SED navigation bar go to SED home page go to Dataplot home page go to NIST home page SED Home Page SED Staff SED Projects SED Products and Publications Search SED Pages
Dataplot Vol 1 Vol 2

COCHRAN VARIANCE OUTLIER TEST

Name:
    COCHRAN VARIANCE OUTLIER TEST
Type:
    Analysis Command
Purpose:
    Perform Cochran's variance outlier test to assess the homogeneity of variances in the one-factor case.
Description:
    Given k groups of data, some analyses assume the standard deviations (or equivalently, variances) are equal for the k groups. For example, the F test used in the one-factor analysis of variance problem can be sensitive to unequal standard deviations in the k levels of the factor.

    The Levene and Bartlett tests are widely used for assessing the homogeneity of variances in the one-factor (with k levels) case. The Cochran variance outlier test is another alternative for assessing the homogeneity of variances.
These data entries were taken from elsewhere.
-- ==== Sys2Proof/Machine/Kiln.lean ====
section
/-! DEFINITION. Kilns: registering a job, starting a kiln, markers, drains, page copies and completion, and KILN, KILNST and
KILNREL (R269 to R286, R373, R374). -/

namespace Sys2Proof.Machine

open Sys2Proof

/-! Jobs (R269). -/

/-- What a job descriptor holds: MBASE, MSIZE, ASID, LAST and the redirect table. -/
structure JobDesc where
  mbase : Nat
  msize : Nat
  asid : BitVec 16
  last : BitVec 16
  redirect : List (Nat × Word64)

/-- Reads a job descriptor; none when it cannot be read. -/
def State.readDesc (s : State) (asid desc : Nat) : Option JobDesc :=
  match s.sysRead asid true desc 256 4 with
  | .ok (bs, false) =>
    let m : Mem := Mem.write [] 0 bs
    some { mbase := m.num 0 8, msize := m.num 8 8, asid := BitVec.ofNat 16 (m.num 0x10 2), last := BitVec.ofNat 16 (m.num 0x18 2)
           redirect := ((upFrom 0 12).map (fun i => (m.num (0x40 + 16 * i) 8, m.word (0x48 + 16 * i)))).filter (fun e => e.1 ≠ 0) }
  | _ => none

/-- Whether a descriptor keeps R269; its must-be-zero bits are not looked at (R6; DEDUCED, log 39). -/
def JobDesc.ok (d : JobDesc) (asid : Nat) : Bool :=
  decide (d.mbase % 0x10000 = 0 ∧ d.msize % 0x10000 = 0 ∧ 0x100000 ≤ d.msize ∧ d.asid.toNat = asid)

/-- The supervisor registers a job; one that is registered already, or whose descriptor cannot be read, changes nothing. -/
def State.registerJob (s : State) (asid desc : Nat) (remotes : List Nat) : State :=
  match s.job asid, s.readDesc asid desc with
  | none, some d =>
    s.modSys (fun y => { y with jobs := y.jobs ++ [{ asid := asid, desc := desc, mbase := d.mbase, msize := d.msize
                                                     last := d.last, redirect := d.redirect, remotes := remotes }] })
  | _, _ => s

/-! Starting a kiln (R272, R281, R286). -/

/-- Units that refusal 4 asks for: the HEAD record and one core image (R446). -/
abbrev kilnRoom : Nat := 2554

/-- Whether a team is on its way to its cores. -/
def Team.arriving (t : Team) : Bool := decide (t.phase = .waking)

/-- A placed team that no wake has reached yet, as the scheduler's entry that it still is. -/
def Team.entry (t : Team) (cycle : Nat) : TaskEntry :=
  { rec' := t.rec', asid := t.asid, pkt := t.pkt, queue := t.queue, ready := true, since := cycle, base := t.base
    width := t.width, height := t.height, was := if t.resumes then some t else none }

/-- Whether a packet's work has begun and goes on in the colour that it has (R281): a COPY or an NMEM, and a completion that
is due. -/
def Packet.underWay (p : Packet) : Bool := p.ended.isSome || (p.begun && (p.kind = 3 || p.kind = 4))

/-- The system die cuts, and the kiln stands in the job: HEAD and SCHED are written. -/
def State.startKiln (s : State) (asid : Nat) (num : BitVec 16) (base : Bool) : State :=
  match s.job asid with
  | none => s
  | some j =>
    let col := kilnColour num
    let mine (p : Packet) : Bool := p.asid = asid && !p.underWay
    let s := s.modSys (fun y => { y with
      packets := y.packets.map (fun p => if mine p then { p with colour := col } else p) })
    let teams := s.sys.teams.filter (fun t => t.asid = asid)
    let run := teams.filter (fun t => decide (t.phase = .running))
    let failing := teams.filter (fun t => match t.phase with | .failing .. => true | _ => false)
    let tasks := s.sys.tasks.filter (fun t => t.asid = asid) ++
      (teams.filter (fun t => decide (t.phase = .placed))).map (fun t => t.entry s.cycle)
    let recs := tasks.map (·.rec') ++ (run ++ failing).map (·.rec')
    let k : Kiln := { num := num, base := base, state := .running, sched := recs, tasks := tasks
                      packets := s.sys.packets.filter mine, queues := s.sys.queues.filter (fun q => q.asid = asid)
                      teams := run, failed := failing, remotesLeft := j.remotes, startUnit := j.nextUnit }
    let s := s.modJob asid (fun j => { j with
      last := num, kilns := (j.kilns.filter (fun x => decide (x.state ≠ .aborted))) ++ [k] })
    let newest := if base then num.toNat
      else (((j.kilns.filter (fun x => x.base && decide (x.state = .complete))).getLast?).map (fun x => x.num.toNat)).getD 0
    let s := s.addRecord asid num 1 [j.desc, s.host.time.toNat, newest] [] 0
    let data := place [] ((recs.zipIdx).map (fun e => (8 * e.2, 8, e.1)))
    s.addRecord asid num 8 [] data (ceilDiv (8 * recs.length) 64)

/-- KILN's answer: a refusal code, or the new kiln's number and the state after its start (R272). The first kiln of a job,
and any that finds no complete base kiln to build on, is a base kiln (DEDUCED, log 40). -/
def State.beginKiln (s : State) (asid : Nat) (full : Bool) : Except Nat (BitVec 16 × State) := do
  let some j := s.job asid | .error 1
  if j.running.isSome then .error 2
  if Config.kilnMaxLive ≤ (j.kilns.filter (fun k => k.unreleased)).length then .error 3
  let some d := s.readDesc asid j.desc | .error 5
  if !d.ok asid then .error 5
  let s := s.modJob asid (fun j => { j with mbase := d.mbase, msize := d.msize, last := d.last, redirect := d.redirect })
  let s := s.trimJob asid
  let some j := s.job asid | .error 1
  if j.freeUnits < kilnRoom then .error 4
  let num := nextKiln j.last
  match s.sysWrite asid true false (j.desc + 0x18) (leBytes 8 num.toNat) with
  | .error _ => .error 5
  | .ok s =>
    let base := full || !(j.kilns.any (fun x => x.base && decide (x.state = .complete)))
    .ok (num, (s.tellModules asid (.kilnStart asid num.toNat base)).startKiln asid num base)

/-! KILN and its answer. -/

/-- KILN: asks once, and ends with the answer in d (R272, R374). -/
def execKiln (full : Bool) (d : Reg) (ct : Cnt) (s : State) : Out :=
  finish s (s.me.pc + 8) (
    let obj := some (1, 0)
    match s.me.held with
    | .kilnDone v => .ok (s.give d v)
    | .kilnAsked => .error (.wait s obj)
    | _ =>
      .error (.wait ((s.modSys (fun y => { y with
        kilnReqs := y.kilnReqs ++ [{ core := s.curCore, ctx := s.curCtx, full := full, d := d.val, ct := ct.val }] })).modMe
          (fun x => { x with held := .kilnAsked })) obj))

/-- KILN_ANSWER: the controller answers a request once every earlier one of the job has been answered and no team of the job
is on its way to its cores. The issuing core cuts, its CORE record shows KILN complete with d = K, and c[CT] is bumped
when the record is written; a record that cannot be written aborts the kiln, and bumps nothing (R272, R275, R289). -/
def execKilnAnswer (c h : Nat) (s : State) : Out :=
  match s.sys.kilnReqs.find? (fun q => q.core = c && q.ctx = h && q.answers) with
  | none => .next s
  | some q =>
    let asid := s.asidOf c
    let earlier := (s.sys.kilnReqs.takeWhile (fun x => !(x.core = c && x.ctx = h))).any (fun x => s.asidOf x.core = asid)
    if earlier || s.sys.teams.any (fun t => t.asid = asid && t.arriving) then .next s
    else
      let s := s.modSys (fun y => { y with kilnReqs := y.kilnReqs.filter (fun x => !(x.core = c && x.ctx = h)) })
      match s.beginKiln asid q.full with
      | .error r => .next (s.modCtx c h (fun x => { x with held := .kilnDone (w64 (0xFFFFFFFF00000000 + r)) }))
      | .ok (num, t) =>
        let live := ((t.core c).ctx h)
        let v := num.zeroExtend 64
        let t := t.modCtx c h (fun x => (x.setS q.d v false).complete (x.pc + 8))
        let t := match (t.job asid).bind Job.running with | some k => t.cut asid c k | none => t
        let t := t.modCtx c h (fun _ => { live with held := .kilnDone v })
        .next (if ((t.job asid).bind Job.running).isSome then t.bumpCounter c q.ct (kilnColour num) else t)

/-- The turn of KILNST, KILNREL or KILNRB: the state in which the controller serves it, once no request of its job stands before
its own; until then it stands in line (R373). -/
def kilnTurn (s : State) : Except Stop State :=
  let mine (q : KilnReq) : Bool := q.core = s.curCore && q.ctx = s.curCtx
  if (s.sys.kilnReqs.takeWhile (fun q => !mine q)).any (fun q => s.asidOf q.core = s.asidOf s.curCore) then
    .error (.wait (if s.sys.kilnReqs.any mine then s else
      (s.modSys (fun y => { y with
        kilnReqs := y.kilnReqs ++ [{ core := s.curCore, ctx := s.curCtx, answers := false, full := false, d := 0, ct := 0 }] })).modMe
          (fun x => { x with held := .kilnTurn })) (some (1, 0)))
  else .ok (s.modSys (fun y => { y with kilnReqs := y.kilnReqs.filter (fun q => !mine q) }))

/-- Codes of KILNST (R273). -/
def KilnState.code : KilnState → Nat
  | .running => 1
  | .complete => 2
  | .aborted => 3

/-- The state of kiln number k of a job; 0 NONE (R271, R273). -/
def State.kilnState (s : State) (asid : Nat) (k : Word64) : Nat :=
  if 0xFFFF < k.toNat then 0
  else
    match s.job asid with
    | none => 0
    | some j =>
      match j.kilns.find? (fun x => decide (x.num.toNat = k.toNat) && (x.unreleased || decide (x.state = .aborted))) with
      | some x => x.state.code
      | none => 0

/-- KILNST (R273). -/
def execKilnst (d a : Reg) (s : State) : Out :=
  finish s (s.me.pc + 8) (do
    need s.me a.val
    let s ← kilnTurn s
    let k := s.me.sv a.val
    .ok (s.give d (w64 (s.kilnState (s.asidOf s.curCore) k + k.toNat % 2 ^ 16 * 2 ^ 16))))

/-- Status of KILNREL and KILNRB for a state (R274, R287). -/
def kilnStatus (st : Nat) : Nat := if st = 2 then 0 else if st = 1 then 1 else if st = 0 then 2 else 3

/-- Kilns of a list up to and with number k. -/
def upTo (k : Nat) : List Kiln → List Kiln
  | [] => []
  | x :: r => if x.num.toNat = k ∧ x.unreleased = true then [x] else x :: upTo k r

/-- Releases kiln k of a job and every older unreleased one, in this module (R274). -/
def State.releaseKiln (s : State) (asid k : Nat) : State :=
  match s.job asid with
  | none => s
  | some j =>
    let old := (upTo k j.kilns).filter (fun x => x.unreleased)
    let s := old.foldl (fun s x => s.modSpace asid (fun sp => releaseFrozen sp x)) s
    (s.modJob asid (fun j => { j with kilns := j.kilns.map (fun x =>
      if old.any (fun y => y.num = x.num) && x.unreleased then
        { x with unreleased := false, frozen := [], sealed := [], killed := [], pages := [], newNodes := [] } else x) })).trimJob asid

/-- KILNREL (R274): the job's other modules are told, and nothing waits for them (DEDUCED, log 131). -/
def execKilnrel (d a : Reg) (ct : Cnt) (s : State) : Out :=
  finish s (s.me.pc + 8) (do
    need s.me a.val
    let s ← kilnTurn s
    let asid := s.asidOf s.curCore
    let k := s.me.sv a.val
    let st := kilnStatus (s.kilnState asid k)
    let released (_ : Unit) : State := (s.tellModules asid (.kilnRelease asid k.toNat)).releaseKiln asid k.toNat
    let t := if st = 0 then (released ()).bumpCounter s.curCore ct.val s.home.colour else s
    .ok (t.give d (w64 st)))

/-! Markers, drains, page copies, completion (R275 to R283). -/

/-- Each fabric port that is up passes a marker on, once (R277; DESIGN CHOICE, log 115: when the first entry router forwards it). -/
def State.portMarkers (s : State) (asid k : Nat) : State :=
  (upFrom 0 16).foldl (fun s p =>
    if (s.fab.port p).up && decide ((s.fab.port p).marked ≠ some (asid, k)) then
      s.modFab (fun f => { f.modPort p (fun q => { q with marked := some (asid, k) }) with out := f.out ++ [(p, .marker asid k)] })
    else s) s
    Although the Cochran test has a similar purpose to the Levene and Bartlett tests, it tends to be used in a somewhat different context. The Levene and Bartlett test are used to assess overall homogeneity and are typically used in the context of deciding whether a specific test (e.g., an F test) is appropriate for a given set of data. These tests do not identify which variances are different. On the other hand, the Cochran variance outlier test tends to be used in the context of proficiency testing. In this case, we are primarily interested in identifying laboratories that are "different". For example, a laboratory with an unusually large variance may indicate the need for close examination of that laboratory's practices.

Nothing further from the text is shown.